The messages delivered by Morgens Lykketoft, President of the seventieth session
of the UN General Assembly, Samantha Power, the US permanent representative
to the UN, Szabolcz Takacs, from Hungary, Chair of the International Holocaust Remembrance Alliance, and Felix Klein, from Germany, Special Representative for Relations with Jewish Organizations, focused on the need for all of us to focus on our shared humanity, on the dignity of every human life and on joining our forces to fight for a better world. These messages are particularly poignant these days as somber shadows of brutal violations of human rights and barbaric acts of dehumanization are eclipsing the peace that has been forged in Europe and the movement towards democracy in other parts of the world that has been hoped for since World War II.

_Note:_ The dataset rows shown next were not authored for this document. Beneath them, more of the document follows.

-- ==== Sys2Proof/Machine/Crypto.lean ====
section
/-! DEFINITION. The digests, tags and signatures the manual names: CRC-64 (R254), SHA-256 and SHA-384, HMAC and HKDF (R435,
R455), ECDSA P-384 with RFC 6979 nonces (R178, R341, R434), and the cairn's element hash (R331). -/

namespace Sys2Proof.Machine

/-! ## CRC-64 of R254 -/

/-- The reflected ECMA-182 polynomial. -/
def crcPoly : Nat := 0xC96C5795D7870F42

/-- One bit of the reflected CRC register. -/
def crcBit (c : Nat) : Nat := if c % 2 = 1 then (c / 2) ^^^ crcPoly else c / 2

/-- One byte enters the register. -/
def crcByte (c : Nat) (b : Byte) : Nat :=
  crcBit (crcBit (crcBit (crcBit (crcBit (crcBit (crcBit (crcBit (c ^^^ b.toNat))))))))

/-- CRC-64 of a byte string (R254). -/
def crc64 (bs : List Byte) : Nat := (bs.foldl crcByte (2 ^ 64 - 1)) ^^^ (2 ^ 64 - 1)

/-! ## SHA-2 -/

/-- The numbers from 2 on that no smaller prime divides, `n` numbers looked at, the primes found so far first to last. -/
def primesFrom (k : Nat) : Nat → List Nat → List Nat
  | 0, found => found
  | n + 1, found => primesFrom (k + 1) n (if found.all fun p => k % p != 0 then found ++ [k] else found)

/-- The first 80 primes, 2 to 409. -/
def firstPrimes : List Nat := primesFrom 2 408 []

/-- The largest number below 2ⁿ, above `r`'s bits already set, whose `e`-th power does not exceed `x`. -/
def rootBits (e x : Nat) : Nat → Nat → Nat
  | 0, r => r
  | n + 1, r => rootBits e x n (if (r + 2 ^ n) ^ e ≤ x then r + 2 ^ n else r)

/-- The first `w` bits of the fractional part of the `e`-th root of a prime, as SHA-2 defines its constants (FIPS 180-4). -/
def rootWord (e w p : Nat) : Nat := rootBits e (p * 2 ^ (e * w)) (w + 8) 0 % 2 ^ w

/-- What tells SHA-256 from SHA-384: the word's bits, the rounds, the first prime of the initial value, and the shift counts of the four
sigmas, of which the last of each small one drops bits. -/
structure ShaKind where
  w      : Nat
  rounds : Nat
  seed   : Nat
  mixA   : List Nat
  mixE   : List Nat
  old    : List Nat
  late   : List Nat

def sha256Kind : ShaKind :=
  { w := 32, rounds := 64, seed := 0, mixA := [2, 13, 22], mixE := [6, 11, 25], old := [7, 18, 3], late := [17, 19, 10] }

def sha384Kind : ShaKind :=
  { w := 64, rounds := 80, seed := 8, mixA := [28, 34, 39], mixE := [14, 18, 41], old := [1, 8, 7], late := [19, 61, 6] }

/-- The sum of words, in a word. -/
def ShaKind.add (kd : ShaKind) (xs : List Nat) : Nat := xs.foldr (fun x a => x + a) 0 % 2 ^ kd.w

/-- A word turned right by `n` bits: twice the word on end, seen `n` bits further up. -/
def ShaKind.turn (kd : ShaKind) (x n : Nat) : Nat := (x + x * 2 ^ kd.w) / 2 ^ n % 2 ^ kd.w

/-- The exclusive or of three views of a word: turned, turned, and turned as well or with its low bits dropped. -/
def ShaKind.sigma (kd : ShaKind) (drop : Bool) (ns : List Nat) (x : Nat) : Nat :=
  let last := ns.getD 2 0
  (kd.turn x (ns.getD 0 0)) ^^^ (kd.turn x (ns.getD 1 0)) ^^^ (if drop then x / 2 ^ last else kd.turn x last)

/-- Where a block's absorption stands: the eight working words, *a* first, and the next 16 words of its message schedule. -/
structure ShaWork where
  vars   : Vector Nat 8
  window : List Nat

/-- A round with its constant; the schedule's window moves on by a word. -/
def ShaWork.round (kd : ShaKind) (s : ShaWork) (k : Nat) : ShaWork :=
  let v := s.vars
  let word (i : Nat) : Nat := s.window.getD i 0
  let choose := v[6] ^^^ (v[4] &&& (v[5] ^^^ v[6]))
  let most := (v[0] &&& v[1]) ||| (v[2] &&& (v[0] ||| v[1]))
  let up := kd.add [v[7], k, word 0, choose, kd.sigma false kd.mixE v[4]]
  { vars := #v[kd.add [up, most, kd.sigma false kd.mixA v[0]], v[0], v[1], v[2], kd.add [up, v[3]], v[4], v[5], v[6]]
    window := s.window.drop 1 ++ [kd.add [word 0, word 9, kd.sigma true kd.old (word 1), kd.sigma true kd.late (word 14)]] }

/-- The round constants: cube roots of the first primes. -/
def ShaKind.consts (kd : ShaKind) : List Nat := (firstPrimes.take kd.rounds).map (rootWord 3 kd.w)

/-- The initial value: square roots of eight primes. -/
def ShaKind.init (kd : ShaKind) : Vector Nat 8 := Vector.ofFn fun i => rootWord 2 kd.w (firstPrimes.getD (kd.seed + i.val) 0)

/-- A block of 16 words is absorbed into the value so far. -/
def ShaKind.absorb (kd : ShaKind) (ks : List Nat) (h : Vector Nat 8) (block : List Nat) : Vector Nat 8 :=
  let fin := (ks.foldl (ShaWork.round kd) { vars := h, window := block }).vars
  Vector.ofFn fun i => kd.add [h[i], fin[i]]

/-- A byte string cut into `n`-byte pieces; `fuel` bounds the pieces. -/
def chunksOf (n : Nat) : Nat → List Byte → List (List Byte)
  | 0, _ => []
  | fuel + 1, bs => if bs.isEmpty then [] else bs.take n :: chunksOf n fuel (bs.drop n)

/-- What follows a message of `n` bytes, to whole blocks: a one bit, zeros, and its length in bits, big-endian. -/
def ShaKind.padding (kd : ShaKind) (n : Nat) : List Byte :=
  let count := beBytes (kd.w / 4) (8 * n)
  let used := n + 1 + count.length
  0x80 :: (zeros (roundUp used (2 * kd.w) - used) ++ count)

/-- A SHA-2 digest of `len` bytes. -/
def ShaKind.digest (kd : ShaKind) (len : Nat) (bs : List Byte) : List Byte :=
  let m := bs ++ kd.padding bs.length
  let ks := kd.consts
  let h := (chunksOf (2 * kd.w) (m.length + 1) m).foldl (fun h b => kd.absorb ks h ((chunksOf (kd.w / 8) 17 b).map beNat)) kd.init
  (h.toList.flatMap (beBytes (kd.w / 8))).take len

/-- SHA-256 (R163, R178, R267). -/
def sha256 (bs : List Byte) : List Byte := sha256Kind.digest 32 bs

/-- SHA-384 (R178, R341, R432). -/
def sha384 (bs : List Byte) : List Byte := sha384Kind.digest 48 bs

/-! ## HMAC and HKDF -/

/-- HMAC over a hash of block size `blk`. -/
def hmac (h : List Byte → List Byte) (blk : Nat) (key msg : List Byte) : List Byte :=
  let k0 := if blk < key.length then h key else key
  let k := k0 ++ zeros (blk - k0.length)
  h (k.map (· ^^^ 0x5C) ++ h (k.map (· ^^^ 0x36) ++ msg))

/-- HMAC-SHA-256 (R435, R455). -/
def hmacSha256 (key msg : List Byte) : List Byte := hmac sha256 64 key msg

/-- HMAC-SHA-384 (RFC 6979 under R341). -/
def hmacSha384 (key msg : List Byte) : List Byte := hmac sha384 128 key msg

/-- The blocks of HKDF-Expand: `n` more, from block number `i`. -/
def hkdfBlocks (prk info : List Byte) : Nat → Nat → List Byte → List Byte
  | 0, _, _ => []
  | n + 1, i, prev =>
    let t := hmacSha256 prk (prev ++ info ++ [BitVec.ofNat 8 i])
    t ++ hkdfBlocks prk info n (i + 1) t

/-- HKDF-SHA-256 (RFC 5869; R435, R455). -/
def hkdfSha256 (ikm salt info : List Byte) (len : Nat) : List Byte :=
  (hkdfBlocks (hmacSha256 salt ikm) info (ceilDiv len 32) 1 []).take len

/-! ## ECDSA P-384 -/

/-- The prime of P-384. -/
def p384 : Nat := 2 ^ 384 - 2 ^ 128 - 2 ^ 96 + 2 ^ 32 - 1
/-- The order of P-384's base point. -/
def n384 : Nat :=
  0xffffffffffffffffffffffffffffffffffffffffffffffffc7634d81f4372ddf581a0db248b0a77aecec196accc52973
/-- The coefficient *b* of P-384. -/
def b384 : Nat :=
  0xb3312fa7e23ee7e4988e056be3f82d19181d9c6efe8141120314088f5013875ac656398d8a2ed19d2a85c8edd3ec2aef
/-- The base point's coordinates. -/
def gx384 : Nat :=
  0xaa87ca22be8b05378eb1c71ef320ad746e1d3b628ba79b9859f741e082542a385502f25dbf55296c3a545e3872760ab7
def gy384 : Nat :=
  0x3617de4a96262c6f5d9e98bf9292dc29f8f41dbd289a147ce9da3113b5f0b8c00a60b1ce1d7e819d7a431d7c90ea0e5f

/-- `b ^ e` modulo `m`, by the low `fuel` bits of `e`. -/
def powMod (m : Nat) : Nat → Nat → Nat → Nat
  | 0, _, _ => 1 % m
  | fuel + 1, b, e =>
    let r := powMod m fuel (b * b % m) (e / 2)
    if e % 2 = 1 then r * b % m else r

/-- The inverse modulo a prime of at most 384 bits. -/
def invMod (m a : Nat) : Nat := powMod m 384 (a % m) (m - 2)

/-- `a - b` modulo `m`. -/
def subMod (m a b : Nat) : Nat := (a % m + (m - b % m)) % m

/-- A point in Jacobian coordinates; `z = 0` is the point at infinity. -/
structure Point where
  x : Nat
  y : Nat
  z : Nat
  deriving DecidableEq, Repr

/-- Point doubling on P-384 (a = −3). -/
def Point.double (p : Point) : Point :=
  if p.z = 0 ∨ p.y = 0 then ⟨1, 1, 0⟩
  else
    let q := p384
    let yy := p.y * p.y % q
    let s := 4 * p.x * yy % q
    let zz := p.z * p.z % q
    let m := 3 * subMod q p.x zz * (p.x + zz) % q
    let x := subMod q (m * m) (2 * s)
    ⟨x, subMod q (m * subMod q s x) (8 * yy * yy), 2 * p.y * p.z % q⟩

/-- Point addition on P-384. -/
def Point.add (a b : Point) : Point :=
  if a.z = 0 then b
  else if b.z = 0 then a
  else
    let q := p384
    let z1 := a.z * a.z % q
    let z2 := b.z * b.z % q
    let u1 := a.x * z2 % q
    let u2 := b.x * z1 % q
    let s1 := a.y * z2 * b.z % q
    let s2 := b.y * z1 * a.z % q
    if u1 = u2 then (if s1 = s2 then a.double else ⟨1, 1, 0⟩)
    else
      let h := subMod q u2 u1
      let r := subMod q s2 s1
      let hh := h * h % q
      let hhh := h * hh % q
      let v := u1 * hh % q
      let x := subMod q (subMod q (r * r) hhh) (2 * v)
      ⟨x, subMod q (r * subMod q v x) (s1 * hhh), a.z * b.z * h % q⟩

/-- `k` times a point, by the low `fuel` bits of `k`. -/
def Point.mul (p : Point) : Nat → Nat → Point
  | 0, _ => ⟨1, 1, 0⟩
  | fuel + 1, k =>
    let r := (Point.mul p fuel (k / 2)).double
    if k % 2 = 1 then r.add p else r

/-- The affine coordinates of a point that is not at infinity. -/
def Point.affine (p : Point) : Nat × Nat :=
  let i := invMod p384 p.z
  let ii := i * i % p384
  (p.x * ii % p384, p.y * ii * i % p384)

def basePoint : Point := ⟨gx384, gy384, 1⟩

/-- A pair of coordinates lies on the curve. -/
def onCurve (x y : Nat) : Bool :=
  decide (x < p384) && decide (y < p384)
    && decide (y * y % p384 = (x * x * x + (p384 - 3) * x + b384) % p384)

/-- ECDSA P-384 verification of a SHA-384 hash by a public point. -/
def ecdsaVerify (x y r s : Nat) (hash : List Byte) : Bool :=
  if r = 0 ∨ n384 ≤ r ∨ s = 0 ∨ n384 ≤ s ∨ !onCurve x y then false
  else
    let w := invMod n384 s
    let u1 := beNat hash * w % n384
    let u2 := r * w % n384
    let p := (basePoint.mul 384 u1).add (Point.mul ⟨x, y, 1⟩ 384 u2)
    if p.z = 0 then false else decide (p.affine.1 % n384 = r)

/-- A signature with a public key of 96 big-endian bytes, *x* then *y* (CFG_TKEY, owner key slots). -/
def verifyKey (key sig msg : List Byte) : Bool :=
  ecdsaVerify (beNat (slice key 0 48)) (beNat (slice key 48 48)) (beNat (slice sig 0 48)) (beNat (slice sig 48 48))
    (sha384 msg)

/-- RFC 6979: the first candidate nonce that lies in range, among `fuel` tries. -/
def nonce6979 : Nat → List Byte → List Byte → Nat
  | 0, _, _ => 1
  | fuel + 1, k, v =>
    let v1 := hmacSha384 k v
    let c := beNat v1
    if c ≠ 0 ∧ c < n384 then c
    else
      let k2 := hmacSha384 k (v1 ++ [0])
      nonce6979 fuel k2 (hmacSha384 k2 v1)

/-- The RFC 6979 nonce of a key and a hash. -/
def ecdsaNonce (d : Nat) (hash : List Byte) : Nat :=
  let x := beBytes 48 d
  let h := beBytes 48 (beNat hash % n384)
  let v0 : List Byte := List.replicate 48 1
  let k1 := hmacSha384 (zeros 48) (v0 ++ [0] ++ x ++ h)
  let v1 := hmacSha384 k1 v0
  let k2 := hmacSha384 k1 (v1 ++ [1] ++ x ++ h)
  nonce6979 64 k2 (hmacSha384 k2 v1)

/-- The ECDSA P-384 signature of a message by a private scalar, *r* then *s*, 48 big-endian bytes each (R341). -/
def ecdsaSign (d : Nat) (msg : List Byte) : List Byte :=
  let hash := sha384 msg
  let k := ecdsaNonce d hash
  let r := (basePoint.mul 384 k).affine.1 % n384
  let s := invMod n384 k * (beNat hash + r * d) % n384
  beBytes 48 r ++ beBytes 48 s

/-- The public point of a private scalar, *x* then *y* (Table AUD-6). -/
def publicPoint (d : Nat) : List Byte :=
  let p := (basePoint.mul 384 d).affine
  beBytes 48 p.1 ++ beBytes 48 p.2

/-! ## The cairn's element hash (R331) -/

/-- The starting value and the multipliers of R331. -/
def cairnSeed : Nat := 0x6a09e667f3bcc908bb67ae8584caa73b
def cairnK1 : Nat := 0x9e3779b97f4a7c15f39cc0605cedc835
def cairnK2 : Nat := 0xc2b2ae3d27d4eb4f165667b19e3779f9

/-- One block enters the hash. -/
def cairnStep (s m : Nat) : Nat :=
  let t := (s ^^^ m) * cairnK1 % 2 ^ 128
  t ^^^ (t >>> 67)

/-- The element hash over its 16-byte blocks (R331). -/
def cairnHash (blocks : List Nat) : Nat :=
  let s := blocks.foldl cairnStep cairnSeed * cairnK2 % 2 ^ 128
  s ^^^ (s >>> 61)

/-- The blocks of an element: position, format code, poison flag, then its stored bytes (zero when poisoned, R333). -/
def cairnBlocks (pos code : Nat) (poison : Bool) (bs : List Byte) : List Nat :=
  let body := if poison then bs.map fun _ => 0 else bs
  (pos % 2 ^ 64 + code * 2 ^ 64 + ofFlag poison * 2 ^ 72) :: (chunksOf 16 (body.length + 1) body).map leNat

/-- An element's contribution to a cairn (R331 to R333). -/
def cairnElem (pos code : Nat) (poison : Bool) (bs : List Byte) : W128 :=
  BitVec.ofNat 128 (cairnHash (cairnBlocks pos code poison bs))

end Sys2Proof.Machine
end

We should each take inspiration from the actions of people as Sir Nicolas Winton, an individual who was willing and able to act where ogranizations and governments were not, who by his actions and the actions of some brave helpers saved the lives of 869 Jewish children. His daughter, Barbara Winton, shared a snippet of a BBC show in which many of the children who had been saved by Sir Winton had been traced and reunited, and invited to the studio. Sir Winton found himself, unbeknownst to him, seated among some of the adults whose lives, as children, he saved. First the woman to his right told him she was one. Then the woman to his left told him she was one, too. Then the BBC commentator asked all those in the room to stand up if they had been among the children saved by Sir Winton, and as a whole the large group rose to its feet; the visual image of the lives that one man saved was an overwhelmingly powerful, positive proof of what an individual can make happen under the most dire of circumstances.